From the line with "-- ==== Sys2Proof/Machine/Regs.lean" to the line with "its index. The", retype every line exactly, including those two, and leave out the rest of the data below.

START Dataset content

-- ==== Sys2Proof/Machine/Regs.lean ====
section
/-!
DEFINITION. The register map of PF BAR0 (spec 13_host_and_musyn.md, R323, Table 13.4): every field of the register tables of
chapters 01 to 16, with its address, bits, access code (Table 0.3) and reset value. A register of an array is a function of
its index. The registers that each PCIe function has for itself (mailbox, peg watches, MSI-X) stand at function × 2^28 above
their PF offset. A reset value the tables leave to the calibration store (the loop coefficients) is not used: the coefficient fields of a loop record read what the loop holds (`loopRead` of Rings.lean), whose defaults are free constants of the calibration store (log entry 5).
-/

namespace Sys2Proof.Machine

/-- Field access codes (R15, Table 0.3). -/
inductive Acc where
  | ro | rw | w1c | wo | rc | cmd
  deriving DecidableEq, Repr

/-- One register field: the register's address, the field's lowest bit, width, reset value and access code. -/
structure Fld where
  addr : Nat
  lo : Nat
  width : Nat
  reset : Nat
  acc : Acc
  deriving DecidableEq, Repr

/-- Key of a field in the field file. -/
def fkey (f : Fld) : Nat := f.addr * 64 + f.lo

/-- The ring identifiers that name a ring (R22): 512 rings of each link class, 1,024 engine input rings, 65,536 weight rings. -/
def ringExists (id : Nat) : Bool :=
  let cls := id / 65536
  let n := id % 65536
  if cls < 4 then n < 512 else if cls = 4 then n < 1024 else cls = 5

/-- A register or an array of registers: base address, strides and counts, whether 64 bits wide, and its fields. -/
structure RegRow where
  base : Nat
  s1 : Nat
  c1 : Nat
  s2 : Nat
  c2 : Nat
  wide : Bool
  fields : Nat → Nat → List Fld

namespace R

END Dataset content
START Dataset content

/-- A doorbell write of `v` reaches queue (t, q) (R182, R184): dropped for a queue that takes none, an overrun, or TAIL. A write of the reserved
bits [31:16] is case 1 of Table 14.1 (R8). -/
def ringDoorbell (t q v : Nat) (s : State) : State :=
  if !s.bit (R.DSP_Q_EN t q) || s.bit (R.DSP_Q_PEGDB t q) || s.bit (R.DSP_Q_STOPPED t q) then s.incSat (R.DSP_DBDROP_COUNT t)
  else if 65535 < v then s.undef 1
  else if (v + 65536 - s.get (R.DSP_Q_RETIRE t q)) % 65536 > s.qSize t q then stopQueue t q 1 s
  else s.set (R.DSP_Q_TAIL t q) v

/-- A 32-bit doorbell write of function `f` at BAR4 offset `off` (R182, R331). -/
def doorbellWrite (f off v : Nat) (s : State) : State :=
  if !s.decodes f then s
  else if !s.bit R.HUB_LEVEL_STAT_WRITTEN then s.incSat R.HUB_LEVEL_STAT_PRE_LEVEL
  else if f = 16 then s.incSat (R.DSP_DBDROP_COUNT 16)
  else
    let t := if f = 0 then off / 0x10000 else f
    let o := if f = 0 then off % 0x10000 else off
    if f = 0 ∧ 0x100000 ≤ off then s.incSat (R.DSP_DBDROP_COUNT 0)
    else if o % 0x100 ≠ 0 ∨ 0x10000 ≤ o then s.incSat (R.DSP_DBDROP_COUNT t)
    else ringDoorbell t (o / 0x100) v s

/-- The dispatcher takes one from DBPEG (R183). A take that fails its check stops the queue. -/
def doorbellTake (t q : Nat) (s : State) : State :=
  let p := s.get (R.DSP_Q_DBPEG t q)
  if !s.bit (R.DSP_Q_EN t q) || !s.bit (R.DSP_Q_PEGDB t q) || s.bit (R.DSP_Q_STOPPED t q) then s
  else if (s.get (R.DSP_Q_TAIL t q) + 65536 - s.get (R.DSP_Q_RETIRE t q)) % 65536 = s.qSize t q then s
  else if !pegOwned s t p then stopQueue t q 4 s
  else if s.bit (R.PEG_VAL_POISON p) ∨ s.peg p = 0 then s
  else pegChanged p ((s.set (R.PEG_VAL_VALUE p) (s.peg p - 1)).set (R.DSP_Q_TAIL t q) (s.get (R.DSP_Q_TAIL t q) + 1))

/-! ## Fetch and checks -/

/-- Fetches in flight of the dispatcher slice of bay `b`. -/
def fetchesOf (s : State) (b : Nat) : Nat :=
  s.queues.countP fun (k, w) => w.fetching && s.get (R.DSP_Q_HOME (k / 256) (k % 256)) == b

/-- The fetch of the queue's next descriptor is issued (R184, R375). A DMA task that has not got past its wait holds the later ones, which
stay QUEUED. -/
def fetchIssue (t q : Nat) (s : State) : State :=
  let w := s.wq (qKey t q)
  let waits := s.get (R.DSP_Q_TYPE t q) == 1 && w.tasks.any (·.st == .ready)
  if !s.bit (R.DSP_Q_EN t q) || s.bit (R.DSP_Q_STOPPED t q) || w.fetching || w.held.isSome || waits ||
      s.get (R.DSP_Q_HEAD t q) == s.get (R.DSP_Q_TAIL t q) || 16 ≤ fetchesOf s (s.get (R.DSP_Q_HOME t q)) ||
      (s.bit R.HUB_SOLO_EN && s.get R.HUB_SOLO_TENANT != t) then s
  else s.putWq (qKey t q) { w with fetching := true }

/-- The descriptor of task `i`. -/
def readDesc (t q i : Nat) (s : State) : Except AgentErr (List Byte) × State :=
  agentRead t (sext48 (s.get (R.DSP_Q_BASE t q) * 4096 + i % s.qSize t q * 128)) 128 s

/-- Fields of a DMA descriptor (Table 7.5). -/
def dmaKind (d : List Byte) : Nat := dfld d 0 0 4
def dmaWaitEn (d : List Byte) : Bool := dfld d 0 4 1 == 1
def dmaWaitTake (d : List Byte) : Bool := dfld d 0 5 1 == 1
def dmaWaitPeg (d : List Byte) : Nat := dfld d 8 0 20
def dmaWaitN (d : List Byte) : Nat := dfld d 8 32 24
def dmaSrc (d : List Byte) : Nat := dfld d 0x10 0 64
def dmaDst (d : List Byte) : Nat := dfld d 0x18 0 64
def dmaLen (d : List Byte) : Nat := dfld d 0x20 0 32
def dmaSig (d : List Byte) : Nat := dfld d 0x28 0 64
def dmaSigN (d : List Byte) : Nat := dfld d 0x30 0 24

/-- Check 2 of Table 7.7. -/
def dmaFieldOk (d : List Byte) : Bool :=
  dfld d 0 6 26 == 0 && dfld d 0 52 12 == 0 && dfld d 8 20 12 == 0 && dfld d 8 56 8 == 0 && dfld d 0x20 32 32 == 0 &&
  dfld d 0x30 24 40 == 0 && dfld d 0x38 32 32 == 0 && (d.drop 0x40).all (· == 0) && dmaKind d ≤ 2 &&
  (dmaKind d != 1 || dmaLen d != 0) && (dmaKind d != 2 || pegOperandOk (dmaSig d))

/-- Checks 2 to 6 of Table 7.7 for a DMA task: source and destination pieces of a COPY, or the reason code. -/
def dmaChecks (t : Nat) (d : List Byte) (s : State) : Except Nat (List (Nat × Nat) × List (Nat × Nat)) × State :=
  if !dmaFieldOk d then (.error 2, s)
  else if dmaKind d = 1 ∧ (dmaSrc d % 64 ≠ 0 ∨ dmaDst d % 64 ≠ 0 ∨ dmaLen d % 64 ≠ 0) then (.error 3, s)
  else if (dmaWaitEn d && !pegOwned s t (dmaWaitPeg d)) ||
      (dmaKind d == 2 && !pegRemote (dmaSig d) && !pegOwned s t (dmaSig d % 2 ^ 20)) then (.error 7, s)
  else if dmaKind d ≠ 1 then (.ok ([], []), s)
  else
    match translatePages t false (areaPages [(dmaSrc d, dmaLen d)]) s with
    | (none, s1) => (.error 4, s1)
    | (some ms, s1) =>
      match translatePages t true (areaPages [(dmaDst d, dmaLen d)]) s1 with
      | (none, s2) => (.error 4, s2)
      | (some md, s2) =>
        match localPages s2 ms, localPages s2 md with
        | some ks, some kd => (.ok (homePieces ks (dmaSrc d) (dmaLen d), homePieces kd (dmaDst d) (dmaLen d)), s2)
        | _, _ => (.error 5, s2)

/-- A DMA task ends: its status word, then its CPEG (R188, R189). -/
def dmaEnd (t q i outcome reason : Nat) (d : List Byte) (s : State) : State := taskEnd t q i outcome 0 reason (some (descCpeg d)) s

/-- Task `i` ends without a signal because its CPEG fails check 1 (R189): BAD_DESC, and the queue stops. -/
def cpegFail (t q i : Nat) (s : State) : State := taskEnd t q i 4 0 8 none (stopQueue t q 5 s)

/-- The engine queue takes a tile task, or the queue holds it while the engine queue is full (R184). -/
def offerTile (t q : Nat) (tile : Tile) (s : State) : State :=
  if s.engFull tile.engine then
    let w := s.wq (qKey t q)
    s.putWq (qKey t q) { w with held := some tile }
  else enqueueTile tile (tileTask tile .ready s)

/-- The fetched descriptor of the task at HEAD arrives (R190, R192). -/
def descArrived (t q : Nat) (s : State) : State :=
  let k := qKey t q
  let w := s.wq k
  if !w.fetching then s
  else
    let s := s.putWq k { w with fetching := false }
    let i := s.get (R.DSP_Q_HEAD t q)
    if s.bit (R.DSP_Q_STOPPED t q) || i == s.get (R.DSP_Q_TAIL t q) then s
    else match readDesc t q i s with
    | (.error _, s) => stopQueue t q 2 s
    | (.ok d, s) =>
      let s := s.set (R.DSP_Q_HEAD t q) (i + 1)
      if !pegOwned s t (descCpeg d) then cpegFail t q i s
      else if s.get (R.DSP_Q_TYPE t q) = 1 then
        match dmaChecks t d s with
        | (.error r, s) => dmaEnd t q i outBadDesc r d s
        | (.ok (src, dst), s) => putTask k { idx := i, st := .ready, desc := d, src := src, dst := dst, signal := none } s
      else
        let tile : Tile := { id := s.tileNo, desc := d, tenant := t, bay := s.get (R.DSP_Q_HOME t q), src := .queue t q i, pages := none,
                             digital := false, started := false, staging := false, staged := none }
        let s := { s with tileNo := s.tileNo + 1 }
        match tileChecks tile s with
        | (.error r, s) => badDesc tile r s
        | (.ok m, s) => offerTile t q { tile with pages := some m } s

END Dataset content
START Dataset content

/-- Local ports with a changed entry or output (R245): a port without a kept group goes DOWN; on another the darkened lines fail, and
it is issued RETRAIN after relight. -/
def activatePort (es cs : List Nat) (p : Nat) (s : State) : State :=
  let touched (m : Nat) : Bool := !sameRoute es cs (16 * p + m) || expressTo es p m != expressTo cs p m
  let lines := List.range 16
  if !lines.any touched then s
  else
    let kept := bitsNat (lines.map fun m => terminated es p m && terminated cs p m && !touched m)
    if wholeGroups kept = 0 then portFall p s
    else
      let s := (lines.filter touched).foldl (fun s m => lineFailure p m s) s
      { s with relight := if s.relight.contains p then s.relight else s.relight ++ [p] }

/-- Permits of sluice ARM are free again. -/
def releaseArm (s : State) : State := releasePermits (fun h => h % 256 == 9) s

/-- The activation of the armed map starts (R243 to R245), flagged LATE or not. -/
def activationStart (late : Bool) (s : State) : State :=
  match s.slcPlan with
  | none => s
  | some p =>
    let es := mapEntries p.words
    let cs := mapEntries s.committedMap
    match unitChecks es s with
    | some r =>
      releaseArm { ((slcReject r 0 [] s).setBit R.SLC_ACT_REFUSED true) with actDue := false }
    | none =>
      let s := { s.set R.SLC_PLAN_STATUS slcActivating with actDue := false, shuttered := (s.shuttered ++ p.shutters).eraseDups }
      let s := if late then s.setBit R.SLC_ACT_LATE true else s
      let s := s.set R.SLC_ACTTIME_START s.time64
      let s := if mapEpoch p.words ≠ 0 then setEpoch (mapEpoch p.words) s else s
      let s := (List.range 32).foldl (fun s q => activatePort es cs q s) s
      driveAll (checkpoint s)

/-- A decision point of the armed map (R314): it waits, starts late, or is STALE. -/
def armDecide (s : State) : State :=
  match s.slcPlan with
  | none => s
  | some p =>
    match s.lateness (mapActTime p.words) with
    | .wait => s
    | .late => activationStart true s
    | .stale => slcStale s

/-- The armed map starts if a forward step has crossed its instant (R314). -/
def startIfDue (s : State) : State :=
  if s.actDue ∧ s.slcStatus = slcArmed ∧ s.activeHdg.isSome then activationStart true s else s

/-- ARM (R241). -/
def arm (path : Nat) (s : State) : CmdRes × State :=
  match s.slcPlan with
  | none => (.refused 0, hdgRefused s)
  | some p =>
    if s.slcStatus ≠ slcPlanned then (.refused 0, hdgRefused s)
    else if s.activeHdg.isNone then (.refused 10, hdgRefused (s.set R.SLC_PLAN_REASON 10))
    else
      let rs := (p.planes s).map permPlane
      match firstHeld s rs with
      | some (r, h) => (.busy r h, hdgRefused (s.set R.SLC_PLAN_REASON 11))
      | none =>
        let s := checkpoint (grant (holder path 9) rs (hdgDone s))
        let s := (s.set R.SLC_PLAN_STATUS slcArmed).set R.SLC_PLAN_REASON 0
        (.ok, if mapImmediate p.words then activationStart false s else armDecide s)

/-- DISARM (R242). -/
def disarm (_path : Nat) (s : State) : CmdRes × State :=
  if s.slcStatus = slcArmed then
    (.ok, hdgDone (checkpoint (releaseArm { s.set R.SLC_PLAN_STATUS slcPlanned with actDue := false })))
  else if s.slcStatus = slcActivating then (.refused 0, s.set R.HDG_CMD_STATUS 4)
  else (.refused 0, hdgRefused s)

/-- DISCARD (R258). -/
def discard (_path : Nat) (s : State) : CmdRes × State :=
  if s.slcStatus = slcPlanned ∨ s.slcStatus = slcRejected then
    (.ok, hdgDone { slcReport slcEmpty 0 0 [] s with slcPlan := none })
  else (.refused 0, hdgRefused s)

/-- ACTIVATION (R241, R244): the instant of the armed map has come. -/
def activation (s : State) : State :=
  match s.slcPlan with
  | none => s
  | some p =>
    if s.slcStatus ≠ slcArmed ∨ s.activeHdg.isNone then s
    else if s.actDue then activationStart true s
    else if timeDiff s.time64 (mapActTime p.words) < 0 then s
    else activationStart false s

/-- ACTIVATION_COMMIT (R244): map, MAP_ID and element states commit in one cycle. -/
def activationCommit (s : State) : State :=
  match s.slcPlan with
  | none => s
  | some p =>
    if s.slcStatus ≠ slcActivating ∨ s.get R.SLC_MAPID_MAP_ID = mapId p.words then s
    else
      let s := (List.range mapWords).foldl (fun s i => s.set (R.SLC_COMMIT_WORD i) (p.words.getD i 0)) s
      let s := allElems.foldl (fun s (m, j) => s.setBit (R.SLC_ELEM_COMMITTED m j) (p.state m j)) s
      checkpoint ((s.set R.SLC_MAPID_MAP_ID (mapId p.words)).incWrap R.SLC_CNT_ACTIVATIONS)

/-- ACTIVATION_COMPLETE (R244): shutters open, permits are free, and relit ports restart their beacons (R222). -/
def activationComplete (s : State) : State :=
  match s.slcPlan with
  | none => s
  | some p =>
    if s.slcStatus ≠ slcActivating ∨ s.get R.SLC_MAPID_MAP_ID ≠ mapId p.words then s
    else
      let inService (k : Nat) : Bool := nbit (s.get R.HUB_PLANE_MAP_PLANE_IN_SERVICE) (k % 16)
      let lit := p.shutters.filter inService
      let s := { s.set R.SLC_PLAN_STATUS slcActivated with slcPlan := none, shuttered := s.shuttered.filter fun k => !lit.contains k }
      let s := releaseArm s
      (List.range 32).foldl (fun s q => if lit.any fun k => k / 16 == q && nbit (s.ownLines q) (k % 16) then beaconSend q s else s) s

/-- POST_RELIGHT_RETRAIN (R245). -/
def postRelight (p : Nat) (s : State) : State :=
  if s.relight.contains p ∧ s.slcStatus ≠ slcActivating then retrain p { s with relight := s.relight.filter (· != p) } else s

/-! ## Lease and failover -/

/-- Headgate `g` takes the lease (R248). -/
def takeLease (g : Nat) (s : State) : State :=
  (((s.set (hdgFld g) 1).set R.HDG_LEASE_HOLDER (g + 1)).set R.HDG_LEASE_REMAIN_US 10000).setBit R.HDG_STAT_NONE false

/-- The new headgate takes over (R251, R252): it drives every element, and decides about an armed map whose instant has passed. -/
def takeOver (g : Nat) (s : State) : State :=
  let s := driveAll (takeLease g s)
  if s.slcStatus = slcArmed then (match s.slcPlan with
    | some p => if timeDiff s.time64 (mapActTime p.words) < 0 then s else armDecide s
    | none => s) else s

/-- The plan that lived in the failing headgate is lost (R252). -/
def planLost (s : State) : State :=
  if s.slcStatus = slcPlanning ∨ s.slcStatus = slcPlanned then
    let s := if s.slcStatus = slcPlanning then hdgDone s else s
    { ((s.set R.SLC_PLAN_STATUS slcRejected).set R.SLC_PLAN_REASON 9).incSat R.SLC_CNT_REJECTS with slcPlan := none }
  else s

END Dataset content

## Answer area
-- ==== Sys2Proof/Machine/Regs.lean ====
section
/-!
DEFINITION. The register map of PF BAR0 (spec 13_host_and_musyn.md, R323, Table 13.4): every field of the register tables of
chapters 01 to 16, with its address, bits, access code (Table 0.3) and reset value. A register of an array is a function of
its index. The registers that each PCIe function has for itself (mailbox, peg watches, MSI-X) stand at function × 2^28 above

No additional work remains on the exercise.